In the course of our study, we analyzed six tissues and identified sets of tissue-specific biomarkers of ageing. In brain tissue, we identified 13 metabolites comprising amino acids and their derivatives, such as tyrosine, phenylalanine and N-acetylaspartate. In addition to amino-acid metabolism, the ageing metabolome of mouse brain is characterized by alterations in the purine and pyrimidine metabolism, with a significant increase in uracil [22]. In line, we observed increased uracil in aged mice. Of note, Larsson et al. reported that the elevated plasma levels of BCAAs (isoleucine, leucine and valine) are associated with Alzheimer’s disease [41]. In line with this observation, we also found increased levels of BCAAs in brain lysates of old mice. This phenomenon may be related to the production of the neurotransmitter glutamate, which is known to be altered in the nervous system during ageing [42]. Additionally, our results for changes in glutamine concentrations, in line with a study that investigated metabolites of the motor cortex of the brain in humans of different age (24–68 years) by 1H-NMR, indicate that these metabolites represent stable ageing markers in the brain of both mice and humans [43]. Thus, changes in BCAAs, uracil and glutamine are in accordance with recent studies of brain metabolites [41,44].

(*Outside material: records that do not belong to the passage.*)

/-- BARINIT (R199). -/
def execBarinit (a b : BitVec 5) (sc : BitVec 3) (s : State) : Host.Outcome State Fault Refusal :=
  let handle := s.g a
  let n := fieldNat (s.g b) 0 16
  finish4 (do
    let s ← s.scoped sc
    let r ← s.openBarrier handle
    let x := s.barrier r
    if n = 0 || x.arr ≠ 0 then .error (barrierTrap handle, s)
    else .ok ((s.demote sc).setBarrier r
      { x with tgt := n, scope := s.scopeRun sc, lost := false, members := [], arrived := [], leaving := [] }))

/-- BARJOIN (R199). -/
def execBarjoin (a : BitVec 5) (s : State) : Host.Outcome State Fault Refusal :=
  finish4 (do
    let r ← s.openBarrier (s.g a)
    let x := s.barrier r
    .ok (if x.members.contains s.myKey then s else s.setBarrier r { x with members := x.members ++ [s.myKey] }))

/-- BARLEAVE (R199): a member that has arrived waits for its generation, and the instruction is performed then. -/
def execBarleave (a : BitVec 5) (s : State) : Host.Outcome State Fault Refusal :=
  let handle := s.g a
  match s.openBarrier handle with
  | .error (t, s) => .next (s.takeTrap t)
  | .ok r =>
    let x := s.barrier r
    if x.members.contains s.myKey && x.arrived.contains s.myKey then .next (s.waitFor (.arrive handle x.gen))
    else .next ((s.setBarrier r (x.leave s.myKey)).retire 4#64)

/-- Arrive at a barrier: the generation arrived in; none while the unit has arrived in it already, and then it waits
(BARARR of R199). -/
def State.arriveAt (s : State) (handle : Word) : Except (Trap × State) (Option (BitVec 32) × State) := do
  let r ← s.anyBarrier handle
  let x := s.barrier r
  let key := s.myKey
  if x.arrived.contains key then .ok (none, s.waitFor (.arrive handle x.gen))
  else
    let s ← s.release x.scope
    .ok (some x.gen, s.setBarrier r (x.arrive key))

/-- BARARR (R199). -/
def execBararr (d a : BitVec 5) (s : State) : Host.Outcome State Fault Refusal :=
  match s.arriveAt (s.g a) with
  | .error (t, s) => .next (s.takeTrap t)
  | .ok (none, s) => .next s
  | .ok (some gen, s) => .next ((s.setG d (gen.setWidth 64)).retire 4#64)

/-- The status word of BARWAIT and BARSYN, as the latest completion left it (R199). Before a first completion nothing
states it (log 9). -/
def State.barrierStatus (s : State) (b : Barrier) : Word :=
  if b.last.2.1 = 0 then (Config.freeWord s.fresh).extractLsb' 0 49 |>.setWidth 64
  else place (bit b.last.2.2) 48 1 ||| place b.last.2.1 32 16 ||| place b.last.1.toNat 0 32

/-- A wait at a barrier is over: the status is written and the instruction retires. -/
def State.passBarrier (s : State) (d : BitVec 5) (b : Barrier) : State :=
  let w := s.barrierStatus b
  ((({ s with fresh := s.fresh + 1 } : State).onHart fun h => { h with wait := none }).setG d w).retire 4#64

/-- BARWAIT (R199). -/
def execBarwait (d a b : BitVec 5) (s : State) : Host.Outcome State Fault Refusal :=
  let handle := s.g a
  let gen := (s.g b).extractLsb' 0 32
  match s.anyBarrier handle with
  | .error (t, s) => .next (s.takeTrap t)
  | .ok r =>
    let x := s.barrier r
    .next (if x.gen ≠ gen then s.passBarrier d x else s.waitFor (.arrive handle gen))

/-- The generation that the hart joined at this address before it was pre-empted; the instruction does not arrive again (R321). -/
def State.joinedHere (s : State) : Option (BitVec 32) :=
  match s.hart.rejoin with
  | some (pc, gen) => if pc = s.hart.pc then some gen else none
  | none => none

/-- BARSYN has arrived in a generation: it goes on as BARWAIT on it. -/
def State.awaitGen (s : State) (d : BitVec 5) (handle : Word) (gen : BitVec 32) : State :=
  match s.barrierOf handle with
  | .ok r => if (s.barrier r).gen ≠ gen then s.passBarrier d (s.barrier r) else s.waitFor (.barrier handle gen d)
  | .error t => s.takeTrap t

/-- BARSYN (R199); one that had arrived when its hart was pre-empted resumes as BARWAIT (R321). -/
def execBarsyn (d a : BitVec 5) (s : State) : Host.Outcome State Fault Refusal :=
  let handle := s.g a
  match s.joinedHere with
  | some gen => .next ((s.onHart fun h => { h with rejoin := none }).awaitGen d handle gen)
  | none =>
    match s.arriveAt handle with
    | .error (t, s) => .next (s.takeTrap t)
    | .ok (none, s) => .next s
    | .ok (some gen, s) => .next (s.awaitGen d handle gen)

/-- A waiting BARWAIT, BARSYN, BARARR or BARLEAVE sees its barrier: the wait ends once GEN has changed, or with the trap of
a handle that names a barrier no longer. -/
def State.endBarrierWait (s : State) : State :=
  match s.hart.wait with
  | some (.barrier handle gen d) =>
    (match s.barrierOf handle with
      | .error t => s.takeTrap t
      | .ok r => if (s.barrier r).gen ≠ gen then s.passBarrier d (s.barrier r) else s)
  | some (.arrive handle gen) =>
    (match s.barrierOf handle with
      | .error t => s.takeTrap t
      | .ok r => if (s.barrier r).gen ≠ gen then s.onHart fun h => { h with wait := none } else s)
  | _ => s

/-- The barrier that a handle names for a unit of another hart, where its operation is performed. -/
def State.barrierOfUnit (s : State) (u : UnitRec) (handle : Word) : Option BarRef :=
  let n := fieldNat handle 0 8
  match fieldNat handle 8 2 with
  | 0 => if n < 2 * u.size then some (.cluster u n) else none
  | 1 => if s.hallAdmits u.key.vf (handle.extractLsb' 12 4) then some (.hall (handle.extractLsb' 12 4) n) else none
  | 2 => if n = 0 then (s.launch? u.key.vf u.key.serial).bind fun l => if l.cohort then some (.launch l.vf l.serial) else none else none
  | _ => none

/-- The record of a unit that another hart runs. -/
def State.otherUnit (s : State) (k : UnitKey) : Option UnitRec :=
  if s.hart.unit = some k then none else (s.units.find? fun u => u.key == k).bind fun u => if u.onHart then some u else none

/-- A unit of another hart arrives at a barrier (R199): once in a generation. -/
def State.otherArrives (s : State) (k : UnitKey) (handle : Word) : State :=
  match (s.otherUnit k).bind fun u => s.barrierOfUnit u handle with
  | none => s
  | some r => if (s.barrier r).arrived.contains k then s else s.setBarrier r ((s.barrier r).arrive k)

/-- A unit of another hart arrives at the phase barrier of its launch (R206). -/
def State.otherPhases (s : State) (k : UnitKey) : State :=
  match (s.otherUnit k).bind fun u => s.launch? u.key.vf u.key.serial with
  | none => s
  | some l =>
    if l.cohort && !l.phaseBar.arrived.contains k then s.onLaunch l.vf l.serial fun l => { l with phaseBar := l.phaseBar.arrive k } else s

/-- A store of another hart is performed (R243): its line leaves the windows of its hall (R195). -/
def State.otherStores (s : State) (v : BitVec 10) (h : BitVec 4) (pa : Nat) (bs : List Byte) : State :=
  if bs = [] || paTarget pa = 5 || s.inWells pa then s
  else match s.writeHome (some v) h pa bs with
    | .ok s => (s.dropWindowLines h pa bs.length).count h pa bs.length true
    | .error s => s

/-- A COLL or a FLIGHT that a unit of another hart issues, here or on another package (R193, R271). A full queue keeps it from issuing. -/
def State.otherIssues (s : State) (op : BitVec 3) (v : BitVec 10) (chip : BitVec 12) (h : BitVec 4) (rank : Nat) (words : List Word) : State :=
  if !(op == 1#3 || op == 2#3) || (chip == s.chip && s.queueFullAt h op) then s
  else s.addCmd { Cmd.fresh s.nextId op v h rank words with away := if chip = s.chip then none else some chip }

/-- BARRIER_WAIT_END (R199). -/
def execBarrierWaitEnd (s : State) := happened s.endBarrierWait

/-! ## Counters (R201) -/

/-- COUNT of counter k is 0; of all seven for code 0. -/
def State.countsZero (s : State) (k : BitVec 3) : Bool :=
  if k = 0#3 then (upTo 1 8).all fun i => (s.counter (BitVec.ofNat 3 i)).count == 0#32 else (s.counter k).count == 0#32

With ageing, the heart exhibits alterations in amino-acid and purine metabolism. Here we found a set of 10 metabolites significantly changed in the ageing mouse heart. Downregulation of BCAA catabolism in cardiomyocytes has been previously reported to disrupt autophagy, which in turn may be associated with ageing [45,46]. Elevated BCAA levels can therefore be seen as detrimental, in line with large-scale human cohort studies that investigated heart failure [47] and risks of cardiovascular disease [48]. Thus, increased BCAA levels suggest an increased risk for cardiovascular disease in course of ageing. Similarly, the neurotransmitter GABA has been proposed to interfere with cardiac function and was increased by ageing [49,50]. A direct association with cardiac function has previously been demonstrated [47,49,50], rendering leucine, isoleucine, valine and GABA particularly promising as ageing-heart biomarkers.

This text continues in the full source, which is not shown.